If the White House doesn't comply, the Senate leaders said there will be subpoenas. Refusing compliance with a subpoena means a judge sends you to jail until you comply.

Against this latest piece of bad news for Trump, the House's passing the health non-care bill is no more than a squeaky toy. By contrast a giant gate has just swung open against one Donald Trump.

The biggest piece of bad news for Trump is, however, waiting for him around the bend in 2018. If he loses the House, he's toast. He already is toast for all intents and purposes, according to polls that give him only a 40% approval rate, but then he'll be soggy toast. Without the House, he can have little impact. And he will have done most of this damage to himself all by himself.

No matter what revisions the Senate now comes up with in Trumpcare, some of the GOP and independent Trump voters will remember in 2018 that their Congressman originally voted for one of the cruelest bills in American history. The House bill would  throw 24 million off their health insurance and put millions more at risk of cancellation due to pre-existing conditions. (The funds voted by the House to help pay higher premiums would last only a few months.) It will also wipe out Medicaid funding of school programs for millions of children with special needs. It will also subject older Americans (50 to 65) to paying insurance premiums five times as great as paid by younger ones.

All this cruelty so as to offset the giant tax cut Trump/Ryan plan for the rich as their next legislation. Keep in mind: Trump alone would save $31 million a year under their proposal to eliminate the Alternative Minimum Tax.

But Trump may pay for this financial windfall by losing the presidency. A political ignoramus, Trump keeps forgetting some political basics. First, he lost the popular vote and only narrowly won the electoral college.  In three and a half years the rules regarding the electoral college may be changed, a scheme for such having already been adopted by half the number of states needed. (See an upcoming post on this.)

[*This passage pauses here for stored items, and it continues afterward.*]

-- ==== Sys2Proof/Machine/ShiftX.lean ====
section
/-! DEFINITION. The instructions of group 10 (41_group10_shift_x R200 to R209). -/

namespace Sys2Proof.Machine

/-! ASL (R201). -/

def execAslZp (a : Byte) (s : State) : Host.Outcome State Fault Refusal := .next (modifyInstr asl (.zp a) s)
def execAslAcc (s : State) : Host.Outcome State Fault Refusal := .next (modifyInstr asl .acc s)
def execAslAbs (addr : Addr) (s : State) : Host.Outcome State Fault Refusal := .next (modifyInstr asl (.abs addr) s)
def execAslZpx (a : Byte) (s : State) : Host.Outcome State Fault Refusal := .next (modifyInstr asl (.zpx a) s)
def execAslAbx (addr : Addr) (s : State) : Host.Outcome State Fault Refusal := .next (modifyInstr asl (.abx addr) s)

/-! ROL (R202). -/

def execRolZp (a : Byte) (s : State) : Host.Outcome State Fault Refusal := .next (modifyInstr rol (.zp a) s)
def execRolAcc (s : State) : Host.Outcome State Fault Refusal := .next (modifyInstr rol .acc s)
def execRolAbs (addr : Addr) (s : State) : Host.Outcome State Fault Refusal := .next (modifyInstr rol (.abs addr) s)
def execRolZpx (a : Byte) (s : State) : Host.Outcome State Fault Refusal := .next (modifyInstr rol (.zpx a) s)
def execRolAbx (addr : Addr) (s : State) : Host.Outcome State Fault Refusal := .next (modifyInstr rol (.abx addr) s)

/-! LSR (R203). -/

def execLsrZp (a : Byte) (s : State) : Host.Outcome State Fault Refusal := .next (modifyInstr lsr (.zp a) s)
def execLsrAcc (s : State) : Host.Outcome State Fault Refusal := .next (modifyInstr lsr .acc s)
def execLsrAbs (addr : Addr) (s : State) : Host.Outcome State Fault Refusal := .next (modifyInstr lsr (.abs addr) s)
def execLsrZpx (a : Byte) (s : State) : Host.Outcome State Fault Refusal := .next (modifyInstr lsr (.zpx a) s)
def execLsrAbx (addr : Addr) (s : State) : Host.Outcome State Fault Refusal := .next (modifyInstr lsr (.abx addr) s)

/-! ROR (R204). -/

def execRorZp (a : Byte) (s : State) : Host.Outcome State Fault Refusal := .next (modifyInstr ror (.zp a) s)
def execRorAcc (s : State) : Host.Outcome State Fault Refusal := .next (modifyInstr ror .acc s)
def execRorAbs (addr : Addr) (s : State) : Host.Outcome State Fault Refusal := .next (modifyInstr ror (.abs addr) s)
def execRorZpx (a : Byte) (s : State) : Host.Outcome State Fault Refusal := .next (modifyInstr ror (.zpx a) s)
def execRorAbx (addr : Addr) (s : State) : Host.Outcome State Fault Refusal := .next (modifyInstr ror (.abx addr) s)

/-! STX (R205). -/

def execStxZp (a : Byte) (s : State) : Host.Outcome State Fault Refusal := .next (storeInstr s.x (.zp a) s)
def execStxAbs (addr : Addr) (s : State) : Host.Outcome State Fault Refusal := .next (storeInstr s.x (.abs addr) s)
def execStxZpy (a : Byte) (s : State) : Host.Outcome State Fault Refusal := .next (storeInstr s.x (.zpy a) s)

/-- LDX (R206): load X. -/
def ldxEffect (m : Byte) (s : State) : State := (s.setX m).setFlags (s.flags.setZN m)

def execLdxImm (v : Byte) (s : State) : Host.Outcome State Fault Refusal := .next (readInstr ldxEffect (.imm v) s)
def execLdxZp (a : Byte) (s : State) : Host.Outcome State Fault Refusal := .next (readInstr ldxEffect (.mem (.zp a)) s)
def execLdxAbs (addr : Addr) (s : State) : Host.Outcome State Fault Refusal := .next (readInstr ldxEffect (.mem (.abs addr)) s)
def execLdxZpy (a : Byte) (s : State) : Host.Outcome State Fault Refusal := .next (readInstr ldxEffect (.mem (.zpy a)) s)
def execLdxAby (addr : Addr) (s : State) : Host.Outcome State Fault Refusal := .next (readInstr ldxEffect (.mem (.aby addr)) s)

/-! DEC (R207). -/

def execDecZp (a : Byte) (s : State) : Host.Outcome State Fault Refusal := .next (modifyInstr decr (.zp a) s)
def execDecAbs (addr : Addr) (s : State) : Host.Outcome State Fault Refusal := .next (modifyInstr decr (.abs addr) s)
def execDecZpx (a : Byte) (s : State) : Host.Outcome State Fault Refusal := .next (modifyInstr decr (.zpx a) s)
def execDecAbx (addr : Addr) (s : State) : Host.Outcome State Fault Refusal := .next (modifyInstr decr (.abx addr) s)

/-! INC (R208). -/

def execIncZp (a : Byte) (s : State) : Host.Outcome State Fault Refusal := .next (modifyInstr incr (.zp a) s)
def execIncAbs (addr : Addr) (s : State) : Host.Outcome State Fault Refusal := .next (modifyInstr incr (.abs addr) s)
def execIncZpx (a : Byte) (s : State) : Host.Outcome State Fault Refusal := .next (modifyInstr incr (.zpx a) s)
def execIncAbx (addr : Addr) (s : State) : Host.Outcome State Fault Refusal := .next (modifyInstr incr (.abx addr) s)

end Sys2Proof.Machine
end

Alternatively the few thousand voters in Michigan, Wisconsin, and Pennsylvania who gave Trump his 2016 win in the electoral college may wise up by 2020. Especially if they have a family member with a pre-existing condition or are themselves over 50 or were dependent on Medicaid. These last two groups are, in fact, predominately Trump voters.

Nothing like stabbing your own voters in the back. And in the front. And pushing them over a cliff!

The man is a canny fool. He is shrewd about cheating and selling snake oil. But he's basically a fool.